Regulation of diet and sleep is recommended herein for the yogīs. Too much eating means eating more than is required to keep the body and soul together. There is no need for men to eat animals, because there is an ample supply of grains, vegetables, fruits and milk. Such simple foodstuff is considered to be in the mode of goodness according to the Bhagavad-gītā. Animal food is for those in the mode of ignorance. Therefore, those who indulge in animal food, drinking, smoking and eating food which is not first offered to Kṛṣṇa will suffer sinful reactions because of eating only polluted things. Bhuñjate te tv aghaṁ pāpā ye pacanty ātma-kāraṇāt. Anyone who eats for sense pleasure, or cooks for himself, not offering his food to Kṛṣṇa, eats only sin. One who eats sin and eats more than is allotted to him cannot execute perfect yoga. It is best that one eat only the remnants of foodstuff offered to Kṛṣṇa. A person in Kṛṣṇa consciousness does not eat anything which is not first offered to Kṛṣṇa. Therefore, only the Kṛṣṇa conscious person can attain perfection in yoga practice. Nor can one who artificially abstains from eating, manufacturing his own personal process of fasting, practice yoga. The Kṛṣṇa conscious person observes fasting as it is recommended in the scriptures. He does not fast or eat more than is required, and he is thus competent to perform yoga practice. One who eats more than required will dream very much while sleeping, and he must consequently sleep more than is required. One should not sleep more than six hours daily. One who sleeps more than six hours out of twenty-four is certainly influenced by the mode of ignorance. A person in the mode of ignorance is lazy and prone to sleep a great deal. Such a person cannot perform yoga.

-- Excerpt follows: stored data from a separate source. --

-- ==== Sys2Proof/Laws/KeepsFabric.lean ====
section
/-! SUPPORT. Laws/KeepsFabric.lean: what the functions of the network interface, the ports, and the collectives keep, one lemma each. -/

namespace Sys2Proof.Laws

set_option Elab.async false -- a thousand proofs at once would need a thread each

open Sys2Proof Sys2Proof.Machine

variable {b : Bool} {z : State}

/-! ### Machine/Network.lean -/

theorem enqueueOut_keeps {i : Nat} {need : Nat} {from_ : Option (Nat × Nat)} {p : Packet} {s : State} (h0 : Keeps b z s) : Keeps b z (enqueueOut i need from_ p s) := by
  unfold enqueueOut
  exact modPort_keeps (fun _ hq => ⟨hq.1, (modAt_length _ _ _).trans hq.2.1, hq.2.2⟩) h0

theorem freeSlot_keeps {i : Nat} {vc : Nat} {s : State} (h0 : Keeps b z s) : Keeps b z (freeSlot i vc s) := by
  unfold freeSlot
  exact modPort_keeps (fun _ hq => ⟨hq.1, hq.2.1, hq.2.2.1, hq.2.2.2.1, (modAt_length _ _ _).trans hq.2.2.2.2.1, hq.2.2.2.2.2.1,
    (modAt_length _ _ _).trans hq.2.2.2.2.2.2⟩) h0

theorem freeFrom_keeps {from_ : Option (Nat × Nat)} {s : State} (h0 : Keeps b z s) : Keeps b z (freeFrom from_ s) := by
  unfold freeFrom
  split
  · exact h0
  · exact freeSlot_keeps h0

theorem countDetour_keeps {d : Nat} {s : State} (h0 : Keeps b z s) : Keeps b z (countDetour d s) := by
  unfold countDetour
  exact modPort_keeps (fun _ hq => hq) h0

theorem degradeColl_keeps {h : W32} {q : W32} {s : State} (h0 : Keeps b z s) : Keeps b z (degradeColl h q s) := by
  unfold degradeColl
  exact Keeps.upd h0

theorem degradePacket_keeps {p : Packet} {s : State} (h0 : Keeps b z s) : Keeps b z (degradePacket p s) := by
  unfold degradePacket
  exact Keeps.ite (fun _ => degradeColl_keeps h0) (fun _ => h0)

theorem inject_keeps {dir : Option (BitVec 3)} {p : Packet} {s : State} (h0 : Keeps b z s) : Keeps b z (inject dir p s) := by
  unfold inject
  exact Keeps.upd h0

theorem sendRaw_keeps {dir : Option (BitVec 3)} {p : Packet} {s : State} (h0 : Keeps b z s) : Keeps b z (sendRaw dir p s) := by
  unfold sendRaw
  exact inject_keeps h0

theorem setTx_keeps {t : TxStream} {s : State} (h0 : Keeps b z s) : Keeps b z (setTx t s) := by
  unfold setTx
  exact Keeps.upd h0

theorem noteSent_keeps {p : Packet} {s : State} (h0 : Keeps b z s) : Keeps b z (noteSent p s) := by
  unfold noteSent
  exact Keeps.upd h0

theorem txPump_keeps {c : Coord} {s : State} (h0 : Keeps b z s) : Keeps b z (txPump c s) := by
  unfold txPump
  extract_lets -underBinder -merge -useContext +onlyGivenNames _ _
  exact Keeps.foldl (fun t4 _ h3 => inject_keeps (noteSent_keeps h3)) (setTx_keeps h0)

theorem sendStream_keeps {p : Packet} {s : State} (h0 : Keeps b z s) : Keeps b z (sendStream p s) := by
  unfold sendStream
  extract_lets -underBinder -merge -useContext +onlyGivenNames _ _ s1
  have h2 : Keeps b z s1 := setTx_keeps h0
  clear_value s1
  extract_lets -underBinder -merge -useContext +onlyGivenNames _ s3
  have h4 : Keeps b z s3 := Keeps.ite (fun _ => h2) (fun _ => Keeps.upd h2)
  clear_value s3
  exact txPump_keeps h4

theorem setRx_keeps {r : RxStream} {s : State} (h0 : Keeps b z s) : Keeps b z (setRx r s) := by
  unfold setRx
  exact Keeps.upd h0

theorem sendAck_keeps {c : Coord} {s : State} (h0 : Keeps b z s) : Keeps b z (sendAck c s) := by
  unfold sendAck
  extract_lets -underBinder -merge -useContext +onlyGivenNames _
  split
  · exact h0
  · exact Keeps.ite (fun _ => h0) (fun _ => sendRaw_keeps (setRx_keeps h0))

theorem ackNote_keeps {p : Packet} {s : State} (h0 : Keeps b z s) : Keeps b z (ackNote p s) := by
  unfold ackNote
  extract_lets -underBinder -merge -useContext +onlyGivenNames _ _ s3
  have h4 : Keeps b z s3 := setRx_keeps h0
  clear_value s3
  exact Keeps.ite (fun _ => sendAck_keeps h4) (fun _ => h4)

theorem niArrive_keeps {p : Packet} {act : State → State} {dup : State → State} {s : State} (h0 : ∀ y0, Keeps b z y0 → Keeps b z (act y0)) (h1 : ∀ y0, Keeps b z y0 → Keeps b z (dup y0)) (h2 : Keeps b z s) : Keeps b z (niArrive p act dup s) := by
  unfold niArrive
  refine Keeps.ite (fun _ => h0 _ h2) ?_
  intro _
  refine Keeps.ite (fun _ => h2) ?_
  intro _
  refine Keeps.ite (fun _ => sendRaw_keeps h2) ?_
  intro _
  split
  · exact h2
  · exact Keeps.ite (fun _ => ackNote_keeps h2) (fun _ => ackNote_keeps (h1 _ h2))
  · exact Keeps.ite (fun _ => ackNote_keeps (setRx_keeps h2)) (fun _ => ackNote_keeps (h0 _ (setRx_keeps h2)))

theorem degradeRouting_keeps {s : State} (h0 : Keeps b z s) : Keeps b z (degradeRouting s) := by
  unfold degradeRouting
  exact Keeps.upd h0

theorem floodMgmt_keeps {not : Option Nat} {mtype : Nat} {coord : W32} {origin : W32} {ts : W64} {s : State} (h0 : Keeps b z s) : Keeps b z (floodMgmt not mtype coord origin ts s) := by
  unfold floodMgmt
  exact Keeps.foldl (fun t2 _ h1 => sendStream_keeps h1) h0
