theorem execConfigSet_keeps {q : BitVec 6} {e : Entry} {s : State} (h0 : Keeps b z s) : KeepsA b z (execConfigSet q e s) := by
  unfold execConfigSet
  refine live_keeps h0 ?_
  intro _ h1
  refine octozRow_keeps ?_ h1
  intro _ h2
  extract_lets -underBinder -merge -useContext +onlyGivenNames _ _
  exact KeepsO.ite (fun _ => KeepsO.some (endEntry_keeps h2)) (fun _ => KeepsO.ite (fun _ => KeepsO.some (endEntry_keeps (applyConfig_keeps h2))) (fun _ => KeepsO.ite (fun _ => KeepsO.some (endEntry_keeps (bumpFree_keeps h2))) (fun _ => KeepsO.some (endEntry_keeps (applyConfig_keeps (storeItem_keeps (bumpFree_keeps h2)))))))

theorem execPowerPolicy_keeps {q : BitVec 6} {e : Entry} {s : State} (h0 : Keeps b z s) : KeepsA b z (execPowerPolicy q e s) := by
  unfold execPowerPolicy
  refine live_keeps h0 ?_
  intro _ h1
  refine octozRow_keeps ?_ h1
  intro _ h2
  extract_lets -underBinder -merge -useContext +onlyGivenNames _
  exact KeepsO.ite (fun _ => KeepsO.some (endEntry_keeps (Keeps.foldl (fun t5 _ h4 => setTimer_keeps h4) h2))) (fun _ => KeepsO.some (endEntry_keeps h2))

theorem execPrewarm_keeps {q : BitVec 6} {e : Entry} {s : State} (h0 : Keeps b z s) : KeepsA b z (execPrewarm q e s) := by
  unfold execPrewarm
  refine live_keeps h0 ?_
  intro _ h1
  refine octozRow_keeps ?_ h1
  intro _ h2
  extract_lets -underBinder -merge -useContext +onlyGivenNames _ _
  refine KeepsO.ite (fun _ => KeepsO.some (endEntry_keeps h2)) ?_
  intro _
  split
  · exact KeepsO.some (endEntry_keeps h2)
  · extract_lets -underBinder -merge -useContext +onlyGivenNames _ s5
    have h6 : Keeps b z s5 := filterAdd_keeps (modComm_keeps h2)
    clear_value s5
    extract_lets -underBinder -merge -useContext +onlyGivenNames _
    exact KeepsO.some (prewarmKick_keeps (addCmd_keeps (startHold_keeps (flood_keeps (wakeSource_keeps h6)))))

theorem execWindowMap_keeps {q : BitVec 6} {e : Entry} {s : State} (h0 : Keeps b z s) : KeepsA b z (execWindowMap q e s) := by
  unfold execWindowMap
  refine live_keeps h0 ?_
  intro _ h1
  refine octozRow_keeps ?_ h1
  intro _ h2
  extract_lets -underBinder -merge -useContext +onlyGivenNames _ _ _ _
  refine KeepsO.ite (fun _ => KeepsO.some (endEntry_keeps h2)) (fun _ => ?_)
  split
  · exact KeepsO.some (endEntry_keeps h2)
  · extract_lets -underBinder -merge -useContext +onlyGivenNames _
    exact KeepsO.some (endResult_keeps (Keeps.upd h2))

theorem execWindowUnmap_keeps {q : BitVec 6} {e : Entry} {s : State} (h0 : Keeps b z s) : KeepsA b z (execWindowUnmap q e s) := by
  unfold execWindowUnmap
  refine live_keeps h0 ?_
  intro _ h1
  refine octozRow_keeps ?_ h1
  intro _ h2
  split
  · exact KeepsO.some (endEntry_keeps h2)
  · extract_lets -underBinder -merge -useContext +onlyGivenNames _
    exact KeepsO.some (unmapKick_keeps (addCmd_keeps (Keeps.upd h2)))

theorem execRankmapLoad_keeps {q : BitVec 6} {e : Entry} {s : State} (h0 : Keeps b z s) : KeepsA b z (execRankmapLoad q e s) := by
  unfold execRankmapLoad
  refine live_keeps h0 ?_
  intro _ h1
  refine octozRead_keeps ?_ h1
  intro _ h2
  extract_lets -underBinder -merge -useContext +onlyGivenNames _
  refine KeepsO.ite (fun _ => KeepsO.some (endEntry_keeps h2)) (fun _ => ?_)
  split
  · exact KeepsO.some (endEntry_keeps h2)
  · exact KeepsO.some (endEntry_keeps (Keeps.upd h2 (maps := fun h => (setAt_length _ _ _).trans h.maps)))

He who is regulated in his habits of eating, sleeping, recreation and work can mitigate all material pains by practicing the yoga system.
Extravagance in the matter of eating, sleeping, defending and mating—which are demands of the body—can block advancement in the practice of yoga. As far as eating is concerned, it can be regulated only when one is practiced to take and accept prasādam, sanctified food. Lord Kṛṣṇa is offered, according to the Bhagavad-gītā (9.26), vegetables, flowers, fruits, grains, milk, etc. In this way, a person in Kṛṣṇa consciousness becomes automatically trained not to accept food not meant for human consumption, or not in the category of goodness. As far as sleeping is concerned, a Kṛṣṇa conscious person is always alert in the discharge of his duties in Kṛṣṇa consciousness, and therefore any unnecessary time spent sleeping is considered a great loss. Avyartha-kālatvam: (Cc. Madhya 23.18-19) a Kṛṣṇa conscious person cannot bear to pass a minute of his life without being engaged in the service of the Lord. Therefore, his sleeping is kept to a minimum. His ideal in this respect is Śrīla Rūpa Gosvāmī, who was always engaged in the service of Kṛṣṇa and who could not sleep more than two hours a day, and sometimes not even that. Ṭhākura Haridāsa would not even accept prasādam nor even sleep for a moment without finishing his daily routine of chanting with his beads three hundred thousand names. As far as work is concerned, a Kṛṣṇa conscious person does not do anything which is not connected with Kṛṣṇa's interest, and thus his work is always regulated and is untainted by sense gratification. Since there is no question of sense gratification, there is no material leisure for a person in Kṛṣṇa consciousness. And because he is regulated in all his work, speech, sleep, wakefulness and all other bodily activities, there is no material misery for him.
"[Lord Kṛṣṇa said:] "My dear Arjuna, one cannot perform mystic yoga if he eats more than necessary or needlessly fasts, sleeps and dreams too much or does not sleep enough. One should eat and enjoy his senses as much as necessary, one should properly endeavor to execute his duties, and one should regulate his sleep and wakefulness. Thus one can become freed from material pains by executing mystic yoga.""
This is a quotation from the Bhagavad-gītā (6.16–17).